Task directions » Exactly the lines starting at the line containing "imm15[3:0] (R72). -/" and ending at the line containing "let sb := u.extractLsb' 0 5" are to be written out from the listing below, both included.

***

-- ==== Sys2Proof/Decode.lean ====
section
/-! DEFINITION. Decoding: from the 64 bits of a word, or from bytes in memory, to the word's slots, or to a named
reason to reject it (R33 to R40, R63 to R76). After it the encoder, from the same tables. -/

namespace Sys2Proof

/-- Why a word is not an instruction (R63). A slot or a long word is rejected for its opcode, an unused field, a limit or mod. -/
inductive Reject where
  | short        -- fewer than 8 bytes
  | guardNever   -- guard 1000
  | uniformSlot
  | vectorSlot
  | longWord
  deriving DecidableEq, Repr, Inhabited

/-- The instruction, if a condition on the fields it does not use holds. -/
def whenOk (b : Bool) (i : Instr) : Option Instr := if b then some i else none

/-- Bits 2:0 of a 5-bit register field: a predicate index. -/
def qIdx (r : BitVec 5) : BitVec 3 := r.extractLsb' 0 3

/-- Bits 4:3 of a register field that names a predicate are zero (R36). -/
def qOk (r : BitVec 5) : Bool := r.extractLsb' 3 2 == 0

/-- Bits 2:0 of a 6-bit vector field: a lane predicate index. -/
def pIdx (r : BitVec 6) : BitVec 3 := r.extractLsb' 0 3

/-- Bits 5:3 of a vector field that names a lane predicate are zero (R36). -/
def pOk (r : BitVec 6) : Bool := r.extractLsb' 3 3 == 0

/-- The width of mod bit 3 (R69). -/
def widthOf (b : Bool) : Width := if b then .w16 else .w32

/-- The element type of mod bits 3:2 (R69); 11 is reserved. -/
def ftypOf (t : BitVec 2) : Option FTyp :=
  if t == 0 then some .f32 else if t == 1 then some .f16 else if t == 2 then some .bf16 else none

/-- The rounding mode of a 2-bit code (R69, R277). -/
def rmodeOf (r : BitVec 2) : RMode :=
  if r == 0 then .rne else if r == 1 then .rz else if r == 2 then .rup else .rdn

/-- The condition of mod bits 1:0 (R69). -/
def fcondOf (r : BitVec 2) : FCond :=
  if r == 0 then .eq else if r == 1 then .lt else if r == 2 then .le else .un

/-- The element size of bits 21:20 (R71); 11 is reserved. -/
def esizeOf (z : BitVec 2) : Option ESize :=
  if z == 0 then some .s4 else if z == 1 then some .s2 else if z == 2 then some .s1 else none

/-- The reduction of imm15[3:0] (R72). -/
def redOf (c : BitVec 4) : Option RedOp :=
  match c.toNat with
  | 0 => some .add | 1 => some .fadd | 2 => some .min | 3 => some .max | 4 => some .minu | 5 => some .maxu
  | 6 => some .fmin | 7 => some .fmax | 8 => some .and | 9 => some .or | 10 => some .xor
  | _ => none

/-- The uniform slot of a pair word, bits 57:32 of the word (R35, R65, R66). -/
def decodeUniform (u : BitVec 26) : Option Instr :=
  let sd := u.extractLsb' 15 5
  let sa := u.extractLsb' 10 5
  let sh := u.extractLsb' 5 5
  let sb := u.extractLsb' 0 5
  let imm := u.extractLsb' 0 10
  match (u.extractLsb' 20 6).toNat with
  | 0 => whenOk (u.extractLsb' 0 20 == 0) .unop
  | 1 => whenOk (sh == 0) (.add sd sa sb)
  | 2 => some (.addi sd sa imm)
  | 3 => whenOk (sh == 0) (.sub sd sa sb)
  | 4 => whenOk (sh == 0) (.mul sd sa sb)
  | 5 => whenOk (sh == 0) (.mulh sd sa sb)
  | 6 => whenOk (sh == 0) (.mulhu sd sa sb)
  | 7 => whenOk (sh == 0) (.and sd sa sb)
  | 8 => some (.andi sd sa imm)
  | 9 => whenOk (sh == 0) (.or sd sa sb)
  | 10 => some (.ori sd sa imm)
  | 11 => whenOk (sh == 0) (.xor sd sa sb)
  | 12 => some (.xori sd sa imm)
  | 13 => whenOk (sh == 0) (.shl sd sa sb)
  | 14 => whenOk (imm.toNat < 64) (.shli sd sa imm)
  | 15 => whenOk (sh == 0) (.shr sd sa sb)
  | 16 => whenOk (imm.toNat < 64) (.shri sd sa imm)
  | 17 => whenOk (sh == 0) (.sra sd sa sb)
  | 18 => whenOk (imm.toNat < 64) (.srai sd sa imm)
  | 19 => whenOk (sh == 0) (.min sd sa sb)
  | 20 => whenOk (sh == 0) (.max sd sa sb)
  | 21 => whenOk (sh == 0) (.minu sd sa sb)
  | 22 => whenOk (sh == 0) (.maxu sd sa sb)
  | 23 => some (.addx sd sa sb sh)
  | 24 => whenOk (imm == 0) (.clz sd sa)
  | 25 => whenOk (imm == 0) (.popc sd sa)
  | 26 => whenOk (sh == 0) (.bext sd sa sb)
  | 27 => whenOk (1 ≤ imm.toNat && imm.toNat ≤ 64) (.sext sd sa imm)
  | 28 => whenOk (sh == 0) (.slt sd sa sb)
  | 29 => whenOk (sh == 0) (.sltu sd sa sb)
  | 30 => whenOk (qOk sd && sh == 0) (.qeq (qIdx sd) sa sb)
  | 31 => whenOk (qOk sd && sh == 0) (.qne (qIdx sd) sa sb)
  | 32 => whenOk (qOk sd && sh == 0) (.qlt (qIdx sd) sa sb)
  | 33 => whenOk (qOk sd && sh == 0) (.qltu (qIdx sd) sa sb)
  | 34 => whenOk (qOk sd && sh == 0) (.qle (qIdx sd) sa sb)
  | 35 => whenOk (qOk sd && sh == 0) (.qleu (qIdx sd) sa sb)
  | 36 => whenOk (qOk sd) (.qeqi (qIdx sd) sa imm)
  | 37 => whenOk (qOk sd) (.qlti (qIdx sd) sa imm)
  | 38 => whenOk (qOk sd && qOk sa && qOk sb && sh == 0) (.qand (qIdx sd) (qIdx sa) (qIdx sb))
  | 39 => whenOk (qOk sd && qOk sa && qOk sb && sh == 0) (.qor (qIdx sd) (qIdx sa) (qIdx sb))
  | 40 => whenOk (qOk sd && qOk sa && qOk sb && sh == 0) (.qxor (qIdx sd) (qIdx sa) (qIdx sb))
  | 41 => whenOk (qOk sd && qOk sa && imm == 0) (.qnot (qIdx sd) (qIdx sa))
  | _ => none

***

Answer to the exercise »
/-- The reduction of imm15[3:0] (R72). -/
def redOf (c : BitVec 4) : Option RedOp :=
  match c.toNat with
  | 0 => some .add | 1 => some .fadd | 2 => some .min | 3 => some .max | 4 => some .minu | 5 => some .maxu
  | 6 => some .fmin | 7 => some .fmax | 8 => some .and | 9 => some .or | 10 => some .xor
  | _ => none

/-- The uniform slot of a pair word, bits 57:32 of the word (R35, R65, R66). -/
def decodeUniform (u : BitVec 26) : Option Instr :=
  let sd := u.extractLsb' 15 5
  let sa := u.extractLsb' 10 5
  let sh := u.extractLsb' 5 5
  let sb := u.extractLsb' 0 5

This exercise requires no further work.